● **Task to carry out**
The records below are split into lines. How many of those lines contain the string "timers"? Reply with the number only.

★ ★ ★ ★ ★ ★ ★

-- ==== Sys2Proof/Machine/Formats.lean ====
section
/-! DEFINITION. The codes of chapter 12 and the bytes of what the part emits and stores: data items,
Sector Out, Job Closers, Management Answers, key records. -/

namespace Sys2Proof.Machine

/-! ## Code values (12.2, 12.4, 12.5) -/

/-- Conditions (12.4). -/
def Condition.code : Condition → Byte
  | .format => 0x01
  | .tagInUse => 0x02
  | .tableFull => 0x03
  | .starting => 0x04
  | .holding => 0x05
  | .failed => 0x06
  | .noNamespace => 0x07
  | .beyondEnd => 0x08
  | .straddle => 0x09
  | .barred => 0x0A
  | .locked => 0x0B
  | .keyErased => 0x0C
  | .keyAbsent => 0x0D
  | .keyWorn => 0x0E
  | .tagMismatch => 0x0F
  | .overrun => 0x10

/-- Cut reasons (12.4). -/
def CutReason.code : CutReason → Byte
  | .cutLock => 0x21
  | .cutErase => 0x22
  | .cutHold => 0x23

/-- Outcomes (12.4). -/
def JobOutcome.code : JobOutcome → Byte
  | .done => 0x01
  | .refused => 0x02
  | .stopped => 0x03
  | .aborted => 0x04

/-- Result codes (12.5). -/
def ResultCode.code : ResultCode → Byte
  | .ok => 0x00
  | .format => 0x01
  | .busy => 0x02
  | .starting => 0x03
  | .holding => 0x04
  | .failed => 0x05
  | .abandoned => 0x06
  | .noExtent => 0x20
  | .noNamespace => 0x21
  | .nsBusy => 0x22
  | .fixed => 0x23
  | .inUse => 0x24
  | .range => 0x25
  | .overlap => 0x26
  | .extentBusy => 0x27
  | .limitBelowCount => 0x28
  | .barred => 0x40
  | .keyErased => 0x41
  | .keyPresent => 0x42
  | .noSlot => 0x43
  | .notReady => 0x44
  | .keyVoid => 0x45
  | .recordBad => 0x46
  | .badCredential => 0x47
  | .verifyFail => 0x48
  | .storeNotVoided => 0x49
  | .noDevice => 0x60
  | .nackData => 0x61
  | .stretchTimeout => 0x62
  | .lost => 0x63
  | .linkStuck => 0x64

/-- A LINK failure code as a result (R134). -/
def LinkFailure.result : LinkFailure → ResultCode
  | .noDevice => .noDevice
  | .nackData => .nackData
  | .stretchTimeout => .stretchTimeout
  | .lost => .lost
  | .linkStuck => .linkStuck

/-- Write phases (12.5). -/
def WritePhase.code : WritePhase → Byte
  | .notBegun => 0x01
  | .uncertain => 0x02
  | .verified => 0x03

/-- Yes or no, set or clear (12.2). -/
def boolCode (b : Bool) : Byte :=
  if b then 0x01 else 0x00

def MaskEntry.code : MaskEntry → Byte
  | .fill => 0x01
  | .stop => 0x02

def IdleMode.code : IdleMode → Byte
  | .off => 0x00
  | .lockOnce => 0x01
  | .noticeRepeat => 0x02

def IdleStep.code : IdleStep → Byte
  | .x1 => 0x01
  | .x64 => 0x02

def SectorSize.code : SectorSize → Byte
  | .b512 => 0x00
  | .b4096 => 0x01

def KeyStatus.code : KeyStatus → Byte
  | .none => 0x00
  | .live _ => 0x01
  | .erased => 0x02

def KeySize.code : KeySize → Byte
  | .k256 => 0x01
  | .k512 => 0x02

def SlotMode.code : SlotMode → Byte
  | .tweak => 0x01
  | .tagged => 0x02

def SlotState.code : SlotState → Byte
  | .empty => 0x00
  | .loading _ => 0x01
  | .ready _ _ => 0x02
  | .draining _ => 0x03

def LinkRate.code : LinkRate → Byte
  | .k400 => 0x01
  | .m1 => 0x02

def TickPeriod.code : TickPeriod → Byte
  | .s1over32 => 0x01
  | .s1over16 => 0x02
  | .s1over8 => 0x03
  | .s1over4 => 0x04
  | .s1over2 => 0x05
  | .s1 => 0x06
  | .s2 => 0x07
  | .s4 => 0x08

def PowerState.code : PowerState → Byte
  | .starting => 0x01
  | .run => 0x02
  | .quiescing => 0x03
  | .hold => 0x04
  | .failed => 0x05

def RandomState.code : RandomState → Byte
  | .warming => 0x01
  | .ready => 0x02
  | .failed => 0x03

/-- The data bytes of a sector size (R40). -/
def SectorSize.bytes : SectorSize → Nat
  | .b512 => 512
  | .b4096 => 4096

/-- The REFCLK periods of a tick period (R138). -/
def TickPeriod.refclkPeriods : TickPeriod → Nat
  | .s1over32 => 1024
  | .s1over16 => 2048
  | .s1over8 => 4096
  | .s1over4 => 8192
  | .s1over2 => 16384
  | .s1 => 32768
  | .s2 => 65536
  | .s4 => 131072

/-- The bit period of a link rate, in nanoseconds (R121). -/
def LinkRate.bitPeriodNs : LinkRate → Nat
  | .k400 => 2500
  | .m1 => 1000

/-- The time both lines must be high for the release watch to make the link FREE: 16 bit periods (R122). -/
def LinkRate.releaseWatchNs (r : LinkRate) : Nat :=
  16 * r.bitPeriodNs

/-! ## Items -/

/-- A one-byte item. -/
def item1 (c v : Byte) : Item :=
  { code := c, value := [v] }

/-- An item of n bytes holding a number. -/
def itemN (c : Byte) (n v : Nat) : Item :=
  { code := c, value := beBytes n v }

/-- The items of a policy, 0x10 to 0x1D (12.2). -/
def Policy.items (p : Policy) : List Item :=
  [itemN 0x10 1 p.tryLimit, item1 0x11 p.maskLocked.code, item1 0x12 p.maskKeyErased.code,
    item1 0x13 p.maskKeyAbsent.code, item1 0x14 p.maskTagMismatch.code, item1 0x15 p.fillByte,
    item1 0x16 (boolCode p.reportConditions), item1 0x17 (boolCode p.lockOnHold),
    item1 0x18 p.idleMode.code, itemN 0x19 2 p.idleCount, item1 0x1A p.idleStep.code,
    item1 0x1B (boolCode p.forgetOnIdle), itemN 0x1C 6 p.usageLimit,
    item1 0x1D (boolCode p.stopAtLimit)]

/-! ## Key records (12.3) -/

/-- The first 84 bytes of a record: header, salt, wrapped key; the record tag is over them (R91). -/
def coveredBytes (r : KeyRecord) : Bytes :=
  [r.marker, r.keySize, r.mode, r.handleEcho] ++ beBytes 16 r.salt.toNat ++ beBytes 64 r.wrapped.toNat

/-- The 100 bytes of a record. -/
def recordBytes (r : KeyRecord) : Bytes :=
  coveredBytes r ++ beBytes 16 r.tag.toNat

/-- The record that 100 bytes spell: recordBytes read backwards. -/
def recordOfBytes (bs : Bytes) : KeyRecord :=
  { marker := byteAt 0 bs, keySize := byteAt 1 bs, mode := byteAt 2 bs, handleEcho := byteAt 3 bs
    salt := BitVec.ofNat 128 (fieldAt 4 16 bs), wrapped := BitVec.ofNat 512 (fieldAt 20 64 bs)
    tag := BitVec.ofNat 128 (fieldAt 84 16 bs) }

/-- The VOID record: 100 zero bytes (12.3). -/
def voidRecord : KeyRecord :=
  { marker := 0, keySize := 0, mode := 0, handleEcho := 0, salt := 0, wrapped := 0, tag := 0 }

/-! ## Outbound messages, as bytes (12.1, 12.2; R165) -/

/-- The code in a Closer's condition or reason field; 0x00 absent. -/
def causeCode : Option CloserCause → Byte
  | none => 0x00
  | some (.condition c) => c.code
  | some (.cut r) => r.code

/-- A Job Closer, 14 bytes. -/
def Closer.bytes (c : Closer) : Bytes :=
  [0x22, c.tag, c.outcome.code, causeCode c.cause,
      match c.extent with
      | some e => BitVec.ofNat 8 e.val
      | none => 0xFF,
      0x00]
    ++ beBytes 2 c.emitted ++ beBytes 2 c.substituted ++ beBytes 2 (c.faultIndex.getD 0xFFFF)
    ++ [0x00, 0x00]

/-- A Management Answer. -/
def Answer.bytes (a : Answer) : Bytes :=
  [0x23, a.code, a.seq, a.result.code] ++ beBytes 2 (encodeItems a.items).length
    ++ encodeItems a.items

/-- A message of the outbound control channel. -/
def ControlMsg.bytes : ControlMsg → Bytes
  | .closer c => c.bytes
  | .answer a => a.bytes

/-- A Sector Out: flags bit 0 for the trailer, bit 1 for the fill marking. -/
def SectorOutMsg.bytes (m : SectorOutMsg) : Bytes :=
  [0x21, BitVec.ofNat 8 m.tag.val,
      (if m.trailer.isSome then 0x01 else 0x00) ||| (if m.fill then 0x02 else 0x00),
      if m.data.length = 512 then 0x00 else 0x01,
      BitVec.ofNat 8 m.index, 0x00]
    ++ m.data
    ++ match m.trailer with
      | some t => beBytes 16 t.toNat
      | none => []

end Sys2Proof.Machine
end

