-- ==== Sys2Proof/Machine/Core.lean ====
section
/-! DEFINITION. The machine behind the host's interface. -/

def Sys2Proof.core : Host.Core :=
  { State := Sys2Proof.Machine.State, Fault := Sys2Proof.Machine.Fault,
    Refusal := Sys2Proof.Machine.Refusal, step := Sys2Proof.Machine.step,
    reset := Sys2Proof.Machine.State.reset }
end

★ ★ ★ ★ ★ ★ ★

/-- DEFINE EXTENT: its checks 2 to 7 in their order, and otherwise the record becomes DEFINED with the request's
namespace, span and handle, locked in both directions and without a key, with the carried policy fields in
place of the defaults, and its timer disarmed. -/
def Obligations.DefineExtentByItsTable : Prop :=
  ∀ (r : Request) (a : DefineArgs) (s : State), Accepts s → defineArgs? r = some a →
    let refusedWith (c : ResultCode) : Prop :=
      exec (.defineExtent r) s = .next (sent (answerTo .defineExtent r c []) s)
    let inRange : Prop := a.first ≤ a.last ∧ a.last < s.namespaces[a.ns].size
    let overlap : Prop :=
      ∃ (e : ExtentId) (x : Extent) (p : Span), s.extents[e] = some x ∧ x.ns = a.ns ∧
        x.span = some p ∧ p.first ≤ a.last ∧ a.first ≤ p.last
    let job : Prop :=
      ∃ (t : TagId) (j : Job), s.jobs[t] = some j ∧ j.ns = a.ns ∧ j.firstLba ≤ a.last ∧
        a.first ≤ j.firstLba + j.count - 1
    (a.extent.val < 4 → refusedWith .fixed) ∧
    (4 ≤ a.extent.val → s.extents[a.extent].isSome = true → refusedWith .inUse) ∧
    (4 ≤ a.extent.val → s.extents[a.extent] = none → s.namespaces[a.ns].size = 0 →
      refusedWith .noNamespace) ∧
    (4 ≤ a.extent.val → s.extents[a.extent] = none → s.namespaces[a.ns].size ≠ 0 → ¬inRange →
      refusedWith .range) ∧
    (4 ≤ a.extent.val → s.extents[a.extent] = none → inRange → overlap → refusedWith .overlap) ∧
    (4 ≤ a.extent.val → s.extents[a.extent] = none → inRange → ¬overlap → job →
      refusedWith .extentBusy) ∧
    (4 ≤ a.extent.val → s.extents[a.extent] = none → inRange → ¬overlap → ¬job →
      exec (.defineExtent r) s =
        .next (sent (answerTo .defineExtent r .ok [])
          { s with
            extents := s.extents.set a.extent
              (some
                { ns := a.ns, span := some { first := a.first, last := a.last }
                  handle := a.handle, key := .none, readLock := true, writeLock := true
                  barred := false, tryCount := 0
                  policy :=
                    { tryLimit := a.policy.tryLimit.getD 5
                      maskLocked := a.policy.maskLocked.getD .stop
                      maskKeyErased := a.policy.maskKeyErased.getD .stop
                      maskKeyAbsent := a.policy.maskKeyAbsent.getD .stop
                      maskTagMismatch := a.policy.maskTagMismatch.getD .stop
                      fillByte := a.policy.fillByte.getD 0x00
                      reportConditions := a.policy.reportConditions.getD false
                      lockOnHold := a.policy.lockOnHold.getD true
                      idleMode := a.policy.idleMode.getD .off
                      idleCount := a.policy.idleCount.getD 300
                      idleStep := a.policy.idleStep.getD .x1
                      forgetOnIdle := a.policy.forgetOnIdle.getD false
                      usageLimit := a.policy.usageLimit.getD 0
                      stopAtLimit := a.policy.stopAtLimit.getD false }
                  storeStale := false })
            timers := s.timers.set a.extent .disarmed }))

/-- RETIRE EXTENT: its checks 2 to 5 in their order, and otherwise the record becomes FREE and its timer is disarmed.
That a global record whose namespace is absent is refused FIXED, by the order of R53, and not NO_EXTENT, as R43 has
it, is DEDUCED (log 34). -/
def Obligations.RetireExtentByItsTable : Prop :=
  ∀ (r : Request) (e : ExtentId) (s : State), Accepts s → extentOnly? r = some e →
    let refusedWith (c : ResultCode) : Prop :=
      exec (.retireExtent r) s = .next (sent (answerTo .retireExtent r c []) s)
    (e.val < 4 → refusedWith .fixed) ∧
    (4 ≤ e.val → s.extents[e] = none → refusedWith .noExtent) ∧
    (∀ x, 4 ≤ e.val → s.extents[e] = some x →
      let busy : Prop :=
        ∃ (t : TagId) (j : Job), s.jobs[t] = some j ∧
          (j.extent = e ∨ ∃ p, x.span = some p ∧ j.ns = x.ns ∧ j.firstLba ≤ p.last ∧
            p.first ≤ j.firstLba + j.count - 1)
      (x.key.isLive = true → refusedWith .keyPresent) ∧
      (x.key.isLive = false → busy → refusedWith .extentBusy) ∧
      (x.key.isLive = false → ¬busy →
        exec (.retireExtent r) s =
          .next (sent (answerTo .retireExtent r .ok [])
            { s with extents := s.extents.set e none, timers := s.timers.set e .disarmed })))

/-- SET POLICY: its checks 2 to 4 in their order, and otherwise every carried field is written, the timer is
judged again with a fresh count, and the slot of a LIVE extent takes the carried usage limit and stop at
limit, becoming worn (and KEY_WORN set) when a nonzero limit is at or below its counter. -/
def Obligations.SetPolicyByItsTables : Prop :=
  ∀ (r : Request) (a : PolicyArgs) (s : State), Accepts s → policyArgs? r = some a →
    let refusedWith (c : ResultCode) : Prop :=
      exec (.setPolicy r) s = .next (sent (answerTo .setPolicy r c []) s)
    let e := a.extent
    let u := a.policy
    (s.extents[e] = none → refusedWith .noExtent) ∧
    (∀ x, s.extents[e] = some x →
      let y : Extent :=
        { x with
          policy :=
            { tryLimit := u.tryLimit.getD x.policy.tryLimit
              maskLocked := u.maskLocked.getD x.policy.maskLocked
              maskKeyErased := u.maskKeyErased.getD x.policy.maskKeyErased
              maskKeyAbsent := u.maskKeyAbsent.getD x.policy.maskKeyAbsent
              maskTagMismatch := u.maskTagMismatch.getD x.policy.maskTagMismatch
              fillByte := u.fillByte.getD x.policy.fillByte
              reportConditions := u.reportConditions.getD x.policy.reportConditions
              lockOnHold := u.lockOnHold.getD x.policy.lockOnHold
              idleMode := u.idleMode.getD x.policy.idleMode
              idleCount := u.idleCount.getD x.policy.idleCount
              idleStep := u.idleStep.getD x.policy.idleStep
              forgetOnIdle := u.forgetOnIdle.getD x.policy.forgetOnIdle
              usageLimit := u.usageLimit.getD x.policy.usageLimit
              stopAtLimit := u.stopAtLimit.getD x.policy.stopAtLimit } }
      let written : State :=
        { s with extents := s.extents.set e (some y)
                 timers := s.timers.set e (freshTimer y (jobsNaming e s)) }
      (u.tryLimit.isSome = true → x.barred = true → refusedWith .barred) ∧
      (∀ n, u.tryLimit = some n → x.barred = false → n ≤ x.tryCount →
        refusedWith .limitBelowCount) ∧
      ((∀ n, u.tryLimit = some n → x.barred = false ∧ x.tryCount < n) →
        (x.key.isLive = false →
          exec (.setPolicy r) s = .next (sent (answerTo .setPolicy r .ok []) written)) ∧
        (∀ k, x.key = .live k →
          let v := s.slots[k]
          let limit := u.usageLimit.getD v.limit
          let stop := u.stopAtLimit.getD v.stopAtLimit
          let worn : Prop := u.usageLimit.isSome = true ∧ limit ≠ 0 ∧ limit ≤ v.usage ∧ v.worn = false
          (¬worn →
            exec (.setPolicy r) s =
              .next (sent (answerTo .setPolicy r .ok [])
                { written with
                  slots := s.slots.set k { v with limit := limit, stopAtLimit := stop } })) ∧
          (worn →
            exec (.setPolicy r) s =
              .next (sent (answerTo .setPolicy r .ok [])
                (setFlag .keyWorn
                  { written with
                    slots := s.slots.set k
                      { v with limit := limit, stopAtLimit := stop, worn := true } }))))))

★ ★ ★ ★ ★ ★ ★

● **Result of this exercise**
3